Tácticas... e contradições...

Um dos argumentos mais caros à Esquerda na defesa do direito das mulheres à interrupção voluntária da gravidez era o de invocar a " liberdade de a mulher poder dispôr do seu corpo". Inteligentemente, desta vez, este argumento foi deixado cair! Tácticas...
Não concordo com a maioria dos argumentos a favor do sim. Sou mais sensível às razões que o não evoca. Mas... (sem grande convicção) vou votar sim. Contradições...
Uma casa portuguesa...

Hoje era dia de ir dar brilho aos sapatos ali junto à centenária "A Ginginha", entre o Teatro D. Maria II e a Igreja S. Domingos. Lá fui. Dizia o meu engraxador para o camarada (de profissão) que lhe estava à ilharga, com aquele emblemático sotaque sibilante das Beiras:
– Tu sabes o que vai ser o meu jantar logo à noitinha!?
– Não, ainda não mo disseste...! Resposta à monsieur de la palisse (como gostava de dizer a Cecília) do outro.
– Muamba! Vou comer uma muamba! Carago!
(Não sei o que me deu mais forte em mim.

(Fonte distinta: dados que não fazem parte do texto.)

theorem State.tier_keeps {z : State} (s : State) (h : z.Keeps s) : z.Keeps (State.tier s) := by
  unfold State.tier
  split
  · exact h
  · refine State.setSeq_keeps _ _ (forEach_keeps _ _ (fun m t k => ?_) _ h) id
    dsimp only
    split
    · exact State.domDisable_keeps _ _ k
    · exact State.setDomState_keeps _ _ _ (State.domDisable_keeps _ _ k)

theorem State.shutBegin_keeps {z : State} (s : State) (j : TierJob) (mask left : Nat) (hz : z.Keeps s) :
    z.Keeps (State.shutBegin s j mask left) := by
  unfold State.shutBegin
  repeat' first
    | with_reducible assumption | with_reducible apply State.tier_keeps | with_reducible apply keeps_ite | (with_reducible exact fun k => k)
    | (intro _; with_reducible assumption) | dsimp only | split | refine keeps_len ?_ id id id id id id id
    | exact keeps_mk ‹_› rfl rfl rfl rfl rfl rfl rfl | intro _

theorem State.failBegin_keeps {z : State} (s : State) (d cause : Nat) (hz : z.Keeps s) : z.Keeps (State.failBegin s d cause) := by
  unfold State.failBegin
  repeat' first
    | with_reducible assumption | with_reducible apply forEach_keeps | with_reducible apply State.setDomState_keeps
    | with_reducible apply State.shutBegin_keeps | with_reducible apply forEach_keeps | with_reducible apply keeps_ite
    | (with_reducible exact fun k => k) | (intro _; with_reducible assumption) | dsimp only | split | intro _

theorem State.progEnd_keeps {z : State} (s : State) (reason : Nat) (hz : z.Keeps s) : z.Keeps (State.progEnd s reason) := by
  unfold State.progEnd
  repeat' first
    | with_reducible assumption | with_reducible apply State.set_keeps | with_reducible apply State.emitC_keeps
    | with_reducible apply State.residue_keeps | with_reducible apply State.setPhase_keeps | with_reducible apply State.setStage_keeps
    | with_reducible apply State.progStart_keeps | with_reducible apply State.shutBegin_keeps | with_reducible apply keeps_ite
    | (with_reducible exact fun k => k) | (intro _; with_reducible assumption) | dsimp only | split | refine keeps_len ?_ id id id id id id id
    | exact keeps_mk ‹_› rfl rfl rfl rfl rfl rfl rfl | intro _

theorem State.downComplete_keeps {z : State} (s : State) (hz : z.Keeps s) : z.Keeps (State.downComplete s) := by
  unfold State.downComplete
  repeat' first
    | with_reducible assumption | with_reducible apply State.set_keeps | with_reducible apply forEach_keeps
    | with_reducible apply State.setDomState_keeps | with_reducible apply State.markDown_keeps | with_reducible apply State.resetFinish_keeps
    | with_reducible apply State.setPhase_keeps | with_reducible apply State.hibernate_keeps | with_reducible apply forEach_keeps
    | with_reducible apply keeps_ite | (with_reducible exact fun k => k) | (intro _; with_reducible assumption) | dsimp only | split | intro _

theorem State.shutEnd_keeps {z : State} (s : State) (x : Shutdown) (hz : z.Keeps s) : z.Keeps (State.shutEnd s x) := by
  unfold State.shutEnd
  repeat' first
    | with_reducible assumption | with_reducible apply State.set_keeps | with_reducible apply State.emit_keeps
    | with_reducible apply State.residue_keeps | with_reducible apply State.setStage_keeps | with_reducible apply State.failRecord_keeps
    | with_reducible apply keeps_ite | (with_reducible exact fun k => k) | (intro _; with_reducible assumption) | dsimp only | split
    | refine keeps_len ?_ id id id id id id id | exact keeps_mk ‹_› rfl rfl rfl rfl rfl rfl rfl | intro _

theorem State.failAction_keeps {z : State} (s : State) (hz : z.Keeps s) : z.Keeps (State.failAction s) := by
  unfold State.failAction
  repeat' first
    | with_reducible assumption | with_reducible apply State.setStage_keeps | with_reducible apply State.progEnd_keeps
    | with_reducible apply keeps_ite | (with_reducible exact fun k => k) | (intro _; with_reducible assumption) | dsimp only | split
    | refine keeps_len ?_ id id id id id id id | exact keeps_mk ‹_› rfl rfl rfl rfl rfl rfl rfl | intro _

theorem State.settle_keeps {z : State} (n : Nat) (s : State) (h : z.Keeps s) : z.Keeps (State.settle n s) := by
  induction n generalizing s with
  | zero => exact h
  | succ n ih =>
    rw [State.settle]
    split
    · split
      · exact ih _ (State.shutEnd_keeps _ _ h)
      · exact h
    · split
      · dsimp only
        split
        · exact ih _ (keeps_mk h rfl rfl rfl rfl rfl rfl rfl)
        · exact ih _ (State.failBegin_keeps _ _ _ (keeps_mk h rfl rfl rfl rfl rfl rfl rfl))
      · split
        · exact ih _ (State.failAction_keeps _ h)
        · split
          · exact keeps_ite (fun _ => ih _ (State.pmidTake_keeps _ h)) fun _ => State.pmidProgram_keeps _ h
          · exact keeps_ite (fun _ => ih _ (State.downComplete_keeps _ h)) fun _ => State.actPending_keeps _ h

theorem State.settled_keeps {z : State} (s : State) (h : z.Keeps s) : z.Keeps (State.settled s) := by
  exact State.settle_keeps _ _ h

theorem State.domFailQ_keeps {z : State} (s : State) (d cause : Nat) (hz : z.Keeps s) : z.Keeps (State.domFailQ s d cause) := by
  unfold State.domFailQ
  repeat' first
    | with_reducible assumption | with_reducible apply keeps_ite | (with_reducible exact fun k => k) | (intro _; with_reducible assumption)
    | dsimp only | split | exact keeps_mk ‹_› rfl rfl rfl rfl rfl rfl rfl | refine keeps_len ?_ id id id id id id id | intro _

theorem State.domFail_keeps {z : State} (s : State) (d cause : Nat) (hz : z.Keeps s) : z.Keeps (State.domFail s d cause) := by
  unfold State.domFail
  repeat' first
    | with_reducible assumption | with_reducible apply State.settled_keeps | with_reducible apply State.domFailQ_keeps
    | with_reducible apply keeps_ite | (with_reducible exact fun k => k) | (intro _; with_reducible assumption) | dsimp only | split | intro _

theorem State.shutAbort_keeps {z : State} (s : State) (hz : z.Keeps s) : z.Keeps (State.shutAbort s) := by
  unfold State.shutAbort
  repeat' first
    | with_reducible assumption | with_reducible apply State.setStage_keeps | with_reducible apply State.failRecord_keeps
    | with_reducible apply State.failAction_keeps | with_reducible apply foldl_keeps | with_reducible apply keeps_ite
    | (with_reducible exact fun k => k) | (intro _; with_reducible assumption) | dsimp only | split | refine keeps_len ?_ id id id id id id id
    | exact keeps_mk ‹_› rfl rfl rfl rfl rfl rfl rfl | intro _

theorem State.pmidRequest_keeps {z : State} (s : State) (hz : z.Keeps s) : z.Keeps (State.pmidRequest s) := by
  unfold State.pmidRequest
  repeat' first
    | with_reducible assumption | with_reducible apply State.setStage_keeps | with_reducible apply State.pmidTake_keeps
    | with_reducible apply State.parkFailsOut_keeps | with_reducible apply State.settled_keeps | with_reducible apply State.shutAbort_keeps
    | with_reducible apply keeps_ite | (with_reducible exact fun k => k) | (intro _; with_reducible assumption) | dsimp only | split
    | refine keeps_len ?_ id id id id id id id | exact keeps_mk ‹_› rfl rfl rfl rfl rfl rfl rfl | intro _

theorem State.seqPush_keeps {z : State} (s : State) (code : Nat) (frame : Option Nat) (hz : z.Keeps s) :
    z.Keeps (State.seqPush s code frame) := by
  unfold State.seqPush
  repeat' first
    | with_reducible assumption | with_reducible apply State.set_keeps | with_reducible apply State.injCheck_keeps
    | with_reducible apply keeps_ite | (with_reducible exact fun k => k) | (intro _; with_reducible assumption) | dsimp only | split
    | with_reducible apply keeps_len | exact fun k => k | intro _
  all_goals first | exact ‹_› | exact Nat.zero_le _ | exact List.Pairwise.nil | exact Nat.le_trans (List.length_filter_le _ _) ‹_› | exact Nat.le_trans (takeFirst_length ‹_›) ‹_› | (simp only [List.length_append, List.length_take, List.length_drop, List.length_map, List.length_singleton, State.adcUsed] at *; omega) | (simp_all only [List.length_cons, List.length_append, List.length_take, List.length_drop]; omega)

theorem State.treqWrite_keeps {z : State} (s : State) (hz : z.Keeps s) : z.Keeps (State.treqWrite s) := by
  unfold State.treqWrite
  repeat' first
    | with_reducible assumption | with_reducible apply State.setPp_keeps | with_reducible apply keeps_ite | (with_reducible exact fun k => k)
    | (intro _; with_reducible assumption) | dsimp only | split | refine keeps_len ?_ id id id id id id id
    | exact keeps_mk ‹_› rfl rfl rfl rfl rfl rfl rfl | intro _

theorem State.handOver_keeps {z : State} (s : State) (hz : z.Keeps s) : z.Keeps (State.handOver s) := by
  unfold State.handOver
  repeat' first
    | with_reducible assumption | with_reducible apply State.setPp_keeps | with_reducible apply keeps_ite | (with_reducible exact fun k => k)
    | (intro _; with_reducible assumption) | dsimp only | split | refine keeps_len ?_ id id id id id id id
    | exact keeps_mk ‹_› rfl rfl rfl rfl rfl rfl rfl | intro _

Se este impulso de vir a correr registar esta cena do quotidiano desta Lisboa bairrista e... multicultural, se a vontade de me atirar de imediato a uma muambada com funge, jindungo e tudo!)

Uma História (Henrique não prometo...)

Estava um dia abrasador. Apesar da impiedade com que o Sol àquela hora ameaçava fustigar quem ousasse desafiá-lo, era grande a correria e a gritaria, e sufocante o manto de poeira que logo se levantava. A hora era a do recreio das dez. O mais longo dos períodos que intervalavam as aulas da manhã, e, naturalmente, o mais impacientemente desejado. Não havia tempo a perder: Os que eram capazes de dar dois toques seguidos na bola sem a deixar cair, e de a controlar vitoriosamente até aos montinhos de areia que singelamente demarcavam as balizas, fazendo sentar com um gingar de corpo quem lhes surgisse pela frente, organizavam num abrir e fechar d’olhos uma aguerrida jogatina – tantos para um lado, outros tantos para outro. Os dotados de inato talento, naturalmente, eram os primeiros a ser seleccionados. Ora para um lado, ora para o outro.
As raparigas, e os rapazes que ficavam de fora daquela implacável triagem, optavam por um outro jogo mais saudável – a barra do lenço. Apenas exigia concentração e velocidade na corrida. Para os rapazes, envolvia um atractivo extra – às vezes a desenvoltura e a corrida atabalhoada desnudava as pernas das raparigas bem mais acima do que era habitual e apercebiam-se, boquiabertos, de formas que só em puros devaneios eram tangíveis. Nos dias que se seguiam, à noite, o deslumbramento dessas visões convocava inevitavelmente a fantasia de quem tinha tido esse supremo privilégio; Os mais impetuosos e inclinados a alguma violência elegiam um outro passatempo. Chamavam-lhe o garrafão: o azarado que se distraísse e fosse tocado pela mãe dentro das linhas do denominado garrafão (desenhadas no chão com a simplicidade de uma gravura rupestre) era severamente punido com tapas ao longo do dorsal enquanto não lograsse alcançar e tocar, ainda que fosse com aponta dos dedos, o muro distante que fora previamente escolhido para coito.
Aquela algazarra e gritaria, misturadas com as ondas de poeira em ebulição, abafavam seguramente o costumeiro alvoroço do mais animado mercado árabe.
Apenas um rapaz franzino, cabelos ondulados e castanhos, calções curtos e justos ao adelgaçado corpo, que contava quase tanto de idade como os dedos das suas pequenas mãos, se isolara daquela enorme balbúrdia e agitação. À sorrelfa, mas sem deixar no entanto de assumir um estilo que, claramente, procurava que se assemelhasse a um dos galãs de cinema que venerava, levou à boca a beata que restara de um cigarro que na tarde anterior surripiou do cinzeiro de pé que cirandava pela sala de estar da casa de um tio que lhe era muito querido. Deu umas baforadas e encostou-se ao velho muro, empalidecido pelo tempo, que delimitava o átrio do colégio do passeio que ladeava a artéria principal daquele lugar distante, parado e perdido nas savanas do continente Africano.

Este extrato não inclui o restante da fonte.